[Opening SOURCE RECORDS section]

/-- Where one side of a DMA row lies. -/
inductive Side where
  | pad (core : CoreId) (addr : Nat)
  /-- byte `off` of a stack tensor of the bake, in its next view when `next` (R314). -/
  | tens (tensor : Nat) (next : Bool) (off : Nat)
  /-- byte `off` of an area of the stacks spread over the bake's area channels from base `base` on (R314). -/
  | area (base off : Nat)
  /-- a DVA under the page tables of the bake's ring (R303). -/
  | host (dva : Nat)
  deriving DecidableEq, Repr

/-- A DMA descriptor, or a request waiting for one (R299, R301). -/
structure DmaDesc where
  id       : Nat
  use      : DmaUse
  slot     : Nat
  epoch    : U32
  /-- rows in order, from and to, and bytes to a row. -/
  src      : List Side
  dst      : List Side
  bytes    : Nat
  /-- bytes moved. -/
  moved    : Nat := 0
  running  : Bool := false
  /-- fault it is parked on: DVA of the page, cause, sequence number of its latest record (0 before the record). -/
  parked   : Option (Nat × Nat × U32) := none
  /-- stopped and kept through a pre-emption (R309). -/
  saved    : Bool := false
  /-- stopped by a poisoned word bound for host memory (R301). -/
  dead     : Bool := false
  deriving DecidableEq, Repr

/-- A translation held by the cache of a memory-side controller (R304): root, first DVA, log2 of its size, leaf entry. -/
structure Tlb where
  south : Bool
  root  : Nat
  base  : Nat
  size  : Nat
  leaf  : U64
  deriving DecidableEq, Repr

/-- A fault record (R307). -/
structure FaultRec where
  dva   : U64
  cause : U8
  ring  : U8
  slot  : U8
  att   : U8
  inst  : U16
  step  : U16
  seq   : U32
  deriving DecidableEq, Repr

structure RingEngine where
  rings    : SMap Ring := []
  accepted : U64 := 0
  failed   : U64 := 0
  ignored  : U64 := 0
  invRoot  : U64 := 0
  invAddr  : U64 := 0
  invBusy  : Bool := false
  fqBase   : U64 := 0
  fqTail   : U64 := 0
  fqHead   : U64 := 0
  faultSeq : U32 := 0
  recent   : List FaultRec := []
  parked   : U64 := 0
  resolved : U64 := 0
  late     : U64 := 0
  unresolved : U64 := 0
  recLost  : U64 := 0
  dmas     : List DmaDesc := []
  nextDma  : Nat := 0
  high     : Nat := 0
  waits    : U64 := 0
  /-- frames of the paging pool in use, counted from its base (R309). -/
  frames   : Nat := 0
  /-- pages brought in: stack address of the frame, bus address of the leaf and backing IOVA (R309, R321). -/
  backed   : List (Nat × Nat × Nat) := []
  /-- device and ATS translations held by the two controllers' caches, most recently used first (`true` south, and
  IOVA page), and outstanding PRI requests by fault sequence. -/
  tlb      : List Tlb := []
  ats      : List (Bool × Nat) := []
  pri      : List U32 := []
  atsInv   : Nat := 0
  /-- global sync objects by number from 0xF000, signals in flight on the sync network with their sender, 0x5011. -/
  globals  : SMap SyncObj := []
  /-- the mirror of the global values that every core holds (R295); a value reaches all mirrors together. -/
  mirrors  : SMap U32 := []
  sigs     : List (CoreId × Sig) := []
  stale    : U64 := 0
  stalls   : U64 := 0
  /-- MSI-X messages sent, newest first. -/
  msix     : List Nat := []
  freeCtr  : Nat := 0
  deriving DecidableEq, Repr

/-! ### Memory stacks -/

structure Channel where
  /-- 0 in service, 1 retired planned, 2 retired otherwise, 3 retraining. -/
  state  : U8 := 0
  lanes  : U8 := 0
  corr   : U32 := 0
  uncorr : U32 := 0
  waits  : U64 := 0
  deriving DecidableEq, Repr

structure Stacks where
  /-- 64-bit words by stack address div 8; an unlisted word reads poisoned (R317). -/
  words    : SMap (Option U64) := []
  state    : SMap U8 := []
  chans    : SMap Channel := []
  /-- ledger copies A and B whole (R320). -/
  copyA    : Bool := true
  copyB    : Bool := true
  oneCopy  : Bool := false
  deriving DecidableEq, Repr

/-! ### Stedan links -/

structure Port where
  /-- state code of R356. -/
  state    : U8 := 0
  width    : U8 := 0
  spare    : U8 := 0
  version  : U16 := 0
  peerDev  : U16 := 0
  peerInc  : U64 := 0
  known    : Bool := false
  lanes    : List Nat := []
  nextSeq  : BitVec 12 := 0
  lastRx   : BitVec 12 := 4095
  acked    : BitVec 12 := 4095
  ackMoved : Bool := false
  missedRun : Nat := 0
  /-- link-down count in force, taken at each ack-deadline interval (R331). -/
  limit    : Nat := 3
  /-- Flue cycle of the last failed training (R342). -/
  failedAt : Option Nat := none
  nakSent  : Bool := false
  /-- the next frame carries the nak bit. -/
  nakDue   : Bool := false
  /-- sequenced frames sent and not acknowledged, oldest first; those due to be sent again; new frames due. -/
  replay   : List Frame := []
  resend   : List Frame := []
  out      : List Frame := []
  /-- last frame put on the lanes. -/
  wire     : Option Frame := none
  crd0     : Nat := 8192
  crd1     : Nat := 32
  crd2     : Nat := 32
  /-- credits of emptied space, not yet returned. -/
  ret0     : Nat := 0
  ret1     : Nat := 0
  ret2     : Nat := 0
  /-- received frames not yet handled, and transit frames without a route, already counted. -/
  rx       : List Frame := []
  stuck    : List Frame := []
  trainOk  : Nat := 0
  lastTrain : Option TrainInfo := none
  sent     : U64 := 0
  replayed : U64 := 0
  missed   : U32 := 0
  retrains : U32 := 0
  fresh    : U32 := 0
  moved    : U32 := 0
  dropped  : U64 := 0
  badTypes : U64 := 0
  /-- a digest mismatch is under way, already reported, and with which peer (R378). -/
  mismatch : Bool := false
  reported : Bool := false
  peerBad  : U16 := 0
  deriving DecidableEq, Repr

/-- A channel-table entry (R345) with its staging and progress. -/
structure Channel5 where
  ent    : BitVec 256 := 0
  stage  : BitVec 192 := 0
  xseq   : BitVec 10 := 0
  /-- xseq at the bake's last commit (R344). -/
  xseqC  : BitVec 10 := 0
  /-- bytes the bridge holds for the channel, and the flits of the transfer being packed (R344). -/
  held   : Nat := 0
  pack   : List U64 := []
  packPm : List Bool := []
  packed : Nat := 0
  /-- the stream's stop bit as the bridge set it. -/
  stopped : Bool := false
  expect : BitVec 10 := 0
  wrote  : Nat := 0
  deriving DecidableEq, Repr

structure Links where
  inc      : U64 := 0
  ports    : SMap Port := []
  chans    : SMap Channel5 := []
  waiting  : List Frame := []
  hopDrop  : U64 := 0
  stale    : U64 := 0
  noRoute  : U64 := 0
  reports  : SMap BrokerReport := []
  lastCap  : SMap F32 := []
  brokerK  : U64 := 0
  counted  : U64 := 0
  late     : U64 := 0
  quiet    : Nat := 0
  mismatches : U64 := 0
  lastBad  : U32 := 0xFFFFFFFF
  deriving DecidableEq, Repr

/-! ### Control plane -/

/-- Staging of one commit set: entries with their bytes, and the generation at the first write (R375). -/
structure Staging where
  vals : List (Nat × List Byte) := []
  gen  : U32 := 0
  deriving DecidableEq, Repr

/-- A session of a management port: number, and responses held by sequence number (R366). -/
structure Session where
  id   : U32
  held : List (U32 × List Byte)
  deriving DecidableEq, Repr

structure MgmtPort where
  sessions : List Session := []
  executed : U64 := 0
  repeated : U64 := 0
  malformed : U64 := 0
  stale    : U64 := 0
  response : List Byte := []
  deriving DecidableEq, Repr

/-- A mailbox channel (R382). -/
structure Mailbox where
  regs    : SMap U32 := []
  full    : Bool := false
  drop    : Bool := false
  refused : U32 := 0
  goneAt  : Nat := 0
  deriving DecidableEq, Repr

/-- A message sent and not acknowledged (R381). -/
structure Unacked where
  msg   : FwMsg
  /-- device it goes to, or none for a message on the die. -/
  dev   : Option Nat
  sends : Nat
  deriving DecidableEq, Repr

structure Dict where
  /-- live values of writable scalar entries by `256·index + sub`. -/
  scalar  : SMap Nat := []
  /-- live values of writable domains. -/
  domain  : SMap (List Byte) := []
  staging : SMap Staging := []
  gens    : SMap U32 := []
  /-- sets committed and waiting for their boundary, with the values to apply. -/
  due     : SMap Staging := []
  locked  : Bool := false
  fwVer   : U32 := 0
  deriving DecidableEq, Repr

/-- What a Stoker journal copy holds (R451). -/
structure Journal where
  staging : SMap Staging := []
  portA   : MgmtPort := {}
  portB   : MgmtPort := {}
  trips   : List Nat := []
  /-- rail states in progress, and DMA descriptors parked on faults that are being paged (R309, R451). -/
  rails   : SMap U8 := []
  paging  : List Nat := []
  logTail : U64 := 1
  deriving DecidableEq, Repr

structure Control where
  dict     : Dict := {}
  portA    : MgmtPort := {}
  portB    : MgmtPort := {}
  dictReq  : SMap Byte := []
  dictRsp  : List Byte := []
  dictBusy : Bool := false
  boxes    : SMap Mailbox := []
  unacked  : List Unacked := []
  /-- mseq kept per source and destination with the status answered: `(srcm, dstm, last 32)` (R381). -/
  seen     : List (U8 × U8 × List (U16 × U32)) := []
  nextMseq : SMap U16 := []
  msgDrops : U64 := 0
  /-- messages delivered to firmware, newest first. -/
  delivered : List FwMsg := []
  /-- messages given to the draught for delivery on the die, newest first. -/
  onDie    : List FwMsg := []
  journal  : Journal := {}
  ptpState : U8 := 0
  ptpOff   : Int := 0
  ptpPort  : U8 := 0
  ptpUtc   : Nat := 0
  pps      : Nat := 0
  ppsSeen  : Bool := false
  deriving DecidableEq, Repr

[Closing SOURCE RECORDS section]

EXERCISE REQUIREMENTS:
Copy out each line of the material above, word for word, from the first down to the line containing "ring (R303). -/". Add nothing.

ANSWER BELOW:
/-- Where one side of a DMA row lies. -/
inductive Side where
  | pad (core : CoreId) (addr : Nat)
  /-- byte `off` of a stack tensor of the bake, in its next view when `next` (R314). -/
  | tens (tensor : Nat) (next : Bool) (off : Nat)
  /-- byte `off` of an area of the stacks spread over the bake's area channels from base `base` on (R314). -/
  | area (base off : Nat)
  /-- a DVA under the page tables of the bake's ring (R303). -/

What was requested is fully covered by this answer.